Brussels (ANTARA) - Pakta Pertahanan Atlantik Utara (/NATO) perlu "meningkatkan produksi" amunisinya karena tingkat penggunaan Ukraina telah menipiskan kapasitas saat ini dan menguras persediaan yang ada, kata Sekretaris Jenderal NATO Jens Stoltenberg pada Senin (13/2).

Konflik di Ukraina "menghabiskan sangat banyak amunisi dan menipiskan persediaan (amunisi) sekutu (NATO)," kata Stoltenberg kepada wartawan menjelang pertemuan menteri pertahanan negara-negara anggota NATO.

"Tingkat pengeluaran amunisi Ukraina saat ini jauh lebih tinggi dibandingkan tingkat produksi kami saat ini. Ini membuat industri pertahanan kami berada di bawah tekanan," ucapnya.

Stoltenberg mengatakan waktu tunggu amunisi kaliber besar saat ini telah meningkat dari 12 bulan menjadi 28 bulan.

"Pesanan yang masuk hari ini baru akan tersedia dua setengah tahun kemudian. Jadi, kami perlu menggenjot produksi dan berinvestasi pada kapasitas produksi kami," ujarnya.

Pada Selasa (14/2), para menteri pertahanan NATO akan membahas permintaan Ukraina yang ingin mendapatkan lebih banyak pasokan senjata.

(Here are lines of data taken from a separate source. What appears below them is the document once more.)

-- ==== Sys2Proof/Machine/Disp.lean ====
section
/-! DEFINITION. The display engine and the DISP family (R470 to R489). A frame is composed at the latch line
that begins its composition. -/

namespace Sys2Proof.Machine

/-- Replaces the display. -/
def State.setDisp (s : State) (d : Disp) : State := { s with disp := d }

/-- Layer `l`. -/
def Disp.layer (d : Disp) (l : Nat) : DispLayer := d.layers.get l {}

/-- Placement of layer `l`. -/
def Disp.place (d : Disp) (l : Nat) : DispPlace := d.places.get l {}

/-- H_TOTAL. -/
def DispTiming.hTotal (t : DispTiming) : Nat := t.hActive + t.hFront + t.hSync + t.hBack

/-- V_TOTAL. -/
def DispTiming.vTotal (t : DispTiming) : Nat := t.vActive + t.vFront + t.vSync + t.vBack

/-! ## Composition (R473 to R475) -/

/-- One component blended over another, with convergent rounding. -/
def blend8 (a src dst : Nat) : Nat := roundEven (a * src + (255 - a) * dst) 255

/-- An ARGB value over an RGB value. -/
def blend (src dst : Nat) : Nat :=
  let a := bits src 31 24
  blend8 a (bits src 7 0) (bits dst 7 0) + 256 * blend8 a (bits src 15 8) (bits dst 15 8) +
    65536 * blend8 a (bits src 23 16) (bits dst 23 16)

/-- What window index `i` of `n` covers of `k` items: the first, and how many (at least one) (R474). -/
def covers (i n k : Nat) : Nat × Nat :=
  let a := i * k / n
  (a, max 1 ((i + 1) * k / n - a))

/-- Palette index of a count (R474). -/
def DispLayer.index (l : DispLayer) (c : Nat) : Nat :=
  let v := c >>> l.shift
  min 1023 (if l.flags.testBit 1 then Nat.log2 ((1 + v) ^ 64) else v)

/-- The density layer's pixel (R474); `cells` are the plane's cells now. -/
def DispLayer.density (l : DispLayer) (cells : KMap Nat) (x y : Nat) : Nat :=
  let c := covers x l.width l.colCount
  let r := covers y l.height l.rowCount
  let counts := (span (l.rowFirst + r.1) r.2).flatMap fun i =>
    (span (l.colFirst + c.1) c.2).map fun j => cells.get (i * 4096 + j) 0
  l.index (counts.foldl max 0)

/-- The L16 level of a point of a trace result (R186). -/
def Trace.pointLevel (x : Trace) (w : Nat) : Int := if x.output = 1 then signed 16 w else levelOf w

/-- Minimum and maximum level of each window column of a trace (R475). DESIGN CHOICE, log entry 70. -/
def Trace.columns (x : Trace) (width : Nat) : List (Int × Int) :=
  match x.result with
  | none => []
  | some r =>
    (List.range width).map fun i =>
      let c := covers i width r.points.length
      let ls := ((r.points.drop c.1).take c.2).map x.pointLevel
      (ls.foldl (fun a b => if b < a then b else a) (ls.headD 0), ls.foldl (fun a b => if a < b then b else a) (ls.headD 0))

/-- Rows of a column's span. -/
def DispLayer.rows (l : DispLayer) (c : Int × Int) : Int × Int := ((l.top - c.2) / l.step, (l.top - c.1) / l.step)

/-- The column's rows, extended to meet the span of the column before it. -/
def DispLayer.drawn (l : DispLayer) (cols : List (Int × Int)) (x : Nat) : Option (Int × Int) :=
  match cols[x]? with
  | none => none
  | some c =>
    let r := l.rows c
    match x, cols[x - 1]? with
    | 0, _ | _, none => some r
    | _, some p =>
      let q := l.rows p
      some (if q.2 + 1 < r.1 then q.2 + 1 else r.1, if r.2 < q.1 - 1 then q.1 - 1 else r.2)

/-- The palette entry of the topmost trace drawn at a window pixel (R473, R475). -/
def Disp.traceAt (d : Disp) (x y : Nat) : Option Nat :=
  let l := d.layer 1
  let hit (cols : List (Int × Int)) : Bool := match l.drawn cols x with
    | some r => decide (r.1 ≤ y ∧ y ≤ r.2)
    | none => false
  let ks := (List.range d.columns.length).filter fun k => hit (d.columns.getD k [])
  ks.getLast?.map fun k => d.palette.get (1024 + k) 0

/-- The overlay is drawn in this frame. -/
def Disp.overlayOn (d : Disp) : Bool := (d.place 2).visible && !d.badStride

/-- Row of a layer's window at active line `y`. -/
def Disp.rowOf (d : Disp) (l : Nat) (height y : Nat) : Option Nat :=
  let r := (y : Int) - (d.place l).y
  if 0 ≤ r ∧ r < height then some r.toNat else none

/-- Column of a layer's window at active pixel `x`. -/
def Disp.colOf (d : Disp) (l : Nat) (width x : Nat) : Option Nat :=
  let c := (x : Int) - (d.place l).x
  if 0 ≤ c ∧ c < width then some c.toNat else none

/-- First byte of the overlay's window row `r`. -/
def Disp.overlayRow (d : Disp) (r : Nat) : Nat := (d.place 2).buffer + r * (d.place 2).stride

/-- The overlay's row at active line `y` can be fetched (R480). -/
def State.overlayLineOk (s : State) (y : Nat) : Bool :=
  let d := s.disp
  match d.rowOf 2 (d.layer 2).height y with
  | none => true
  | some r =>
    let a := d.overlayRow r
    let n := 4 * (d.layer 2).width
    s.inRegion a n && s.cellarReadable a n

/-- Lays a pixel, if a layer has one, over what is below it. -/
def outside (src : Option Nat) (dst : Nat) : Nat :=
  match src with
  | some v => blend v dst
  | none => dst

/-- The composed pixel (R473). -/
def State.pixel (s : State) (cells : KMap Nat) (x y : Nat) : Nat :=
  let d := s.disp
  let win (l w h : Nat) : Option (Nat × Nat) :=
    if !(d.place l).visible then none
    else
      match d.colOf l w x, d.rowOf l h y with
      | some c, some r => some (c, r)
      | _, _ => none
  let l0 := d.layer 0
  let p0 := (win 0 l0.width l0.height).map fun c => d.palette.get (l0.density cells c.1 c.2) 0
  let p1 := (win 1 (d.layer 1).width (d.layer 1).height).bind fun c => d.traceAt c.1 c.2
  let opaque_ := (d.layer 2).flags.testBit 0
  let p2 := if d.faulted || d.badStride then none
    else (win 2 (d.layer 2).width (d.layer 2).height).map fun c =>
      let v := leNat (s.cellarMem.readBytes (d.overlayRow c.2 + 4 * c.1) 4)
      if opaque_ then v % 2 ^ 24 + 255 * 2 ^ 24 else v
  let p3 := (win 3 64 64).map fun c => leNat (((d.layer 3).image.drop (4 * (64 * c.2 + c.1))).take 4)
  outside p3 (outside p2 (outside p1 (outside p0 (d.timing.getD {}).background)))

/-- Line `y` of a frame; the background over its whole width where the overlay cannot be fetched (R480). -/
def State.composeLine (s : State) (cells : KMap Nat) (y : Nat) : List Nat :=
  let d := s.disp
  let t := d.timing.getD {}
  let inOverlay := (d.rowOf 2 (d.layer 2).height y).isSome
  if d.overlayOn && inOverlay && (d.faulted || !s.overlayLineOk y) then List.replicate t.hActive t.background
  else (List.range t.hActive).map fun x => s.pixel cells x y

/-- Composes a frame into the frame buffer (R476). DESIGN CHOICE, log entry 70. -/
def State.compose (s : State) : State :=
  let d := s.disp
  let cells := (s.decayed (d.layer 0).plane).cells
  s.setDisp { d with buffer := (List.range (d.timing.getD {}).vActive).map (s.composeLine cells) }

/-! ## The latch (R475, R478 to R480, R482) -/

/-- A layer's placement in an occurrence of group 22 (R482). -/
def placeOf (words : KMap Nat) (l : Nat) : DispPlace :=
  let o := 0x4100 + l * 0x20
  { buffer := words.get o 0 + 2 ^ 32 * (words.get (o + 4) 0 % 65536), stride := words.get (o + 8) 0 % 2 ^ 24,
    x := signed 16 (words.get (o + 12) 0), y := signed 16 (words.get (o + 12) 0 / 65536),
    visible := (words.get (o + 16) 0).testBit 0 }

/-- The display takes an occurrence of group 22; a replaced BUFFER is retired while the display runs (R479, R482). -/
def State.dispTake (s : State) (words : KMap Nat) : State :=
  let d := s.disp
  let places := (List.range 4).foldl (fun (m : KMap DispPlace) l => m.set l (placeOf words l)) d.places
  let old := (d.place 2).buffer
  let new := (placeOf words 2).buffer
  let s := s.setDisp { d with places, faulted := d.faulted && old == new }
  if d.mode == .running && old != new then s.event 0x1305 2 old else s

/-- EV_LAYER_FAULT, at most once in a frame (R480, R489). -/
def State.layerFault (s : State) (line cause : Nat) : State :=
  let d := s.disp
  let s := s.setDisp { d with faults := satAdd 32 d.faults 1, faultSeen := true }
  if d.faultSeen then s else s.event 0x1306 2 (line + 2 ^ 16 * cause)

/-- First active line of the overlay's window. -/
def Disp.overlayTop (d : Disp) : Nat := (d.place 2).y.toNat

/-- Settings and palettes completed since the last latch come into force, with the results of the traces (R475,
R478). DESIGN CHOICE, log entry 70. -/
def State.latchSettings (s : State) : State :=
  let d := s.disp
  let layers := d.nextLayers.foldl (fun (m : KMap DispLayer) e => m.set e.1 e.2) d.layers
  let palette := d.nextPalette.foldl (fun (m : KMap Nat) e => m.set e.1 e.2) d.palette
  let l1 := layers.get 1 {}
  let columns := (maskBits 64 l1.traces).map fun n => (s.trace n).columns l1.width
  s.setDisp { d with layers, palette, nextLayers := [], nextPalette := [], columns }

/-- Checks the latched STRIDE, notes the region of BUFFER, and composes (R476, R482). -/
def State.latchOverlay (s : State) : State :=
  let d := s.disp
  let p := d.place 2
  let bad := p.visible && (p.stride % 64 != 0 || decide (p.stride < 4 * (d.layer 2).width))
  let s := s.setDisp { d with badStride := bad, faultSeen := false, late := [], latched := d.frame,
                              bufferHeld := s.inRegion p.buffer 4 }
  (if bad then s.layerFault d.overlayTop 3 else s).compose

/-- The commands whose settings have come into force complete (R485, R486). -/
def State.settingsDone (s : State) : State :=
  (s.finishAll (s.startedCmds 0x1303 fun _ => true) .ok fun _ => 0).finishAll
    (s.startedCmds 0x1304 fun _ => true) .ok fun _ => 0

/-- LATCH_LINE (R475, R478, R479, R485, R486, R489): once for each frame, after the frame's last active line; FRAME just
scanned is the number of frames before it. DESIGN CHOICE, log entry 70. -/
def execLatchLine (t : Nat) (s : State) : Host.Outcome State Fault Refusal :=
  happens t (fun s =>
    let d := s.disp
    if d.mode != .running || d.latched == d.frame then s
    else
      let held := s.groupHeld 22
      let s := (s.setDisp { d with vblank := s.stampNow }).latchSettings
      let s := s.event 0x1301 0 ((d.frame - 1) % 2 ^ 48)
      let s := if held then s
        else
          match s.fcw.occ.find 22 with
          | some o => (s.dispTake o.words).occApplied 22
          | none => s
      s.latchOverlay.settingsDone) s

/-- The frame that line `y` belongs to: after the last active line FRAME already counts the frame (R487, R489).
DESIGN CHOICE, log entry 70. -/
def Disp.frameAt (d : Disp) (y : Nat) : Nat := if y < (d.timing.getD {}).vActive then d.frame else d.frame - 1

/-- MATCH_LINE_REACHED (R489): at most once in a frame. -/
def execMatchLineReached (t : Nat) (s : State) : Host.Outcome State Fault Refusal :=
  happens t (fun s =>
    let d := s.disp
    let t := d.timing.getD {}
    let n := d.frameAt t.matchLine
    if (d.mode == .running || d.mode == .quiescing) && decide (t.matchLine < t.vTotal) && d.matched != some n then
      (s.setDisp { d with matched := some n }).event 0x1302 0 (n % 2 ^ 48)
    else s) s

Menteri Pertahanan Ukraina Oleksii Reznikov akan bergabung dalam pertemuan Kelompok Kontak yang dipimpin Amerika Serikat (AS) untuk Ukraina dan dalam pertemuan menteri pertahanan NATO.

Stoltenberg mengatakan bahwa aliansi tersebut telah memutuskan untuk membentuk sel koordinasi baru di Markas Besar NATO guna mendukung upayanya mencegah dan melawan ancaman terhadap infrastruktur penting, termasuk kabel dan jalur pipa bawah laut.

Dalam beberapa laporan pers, Angkatan Laut AS belakangan dituding terlibat dalam serangan pada September 2022 yang menyasar jalur pipa gas Nord Stream di zona ekonomi eksklusif Swedia dan Denmark di bawah Laut Baltik, yang dibangun untuk mengalirkan gas alam dari Rusia ke Jerman.

Wartawan investigasi AS Seymour Hersh dalam beberapa hari terakhir menuding para penyelam Angkatan Laut AS meledakkan bahan peledak di bawah jalur pipa tersebut selama latihan maritim Operasi Baltik 2022 NATO.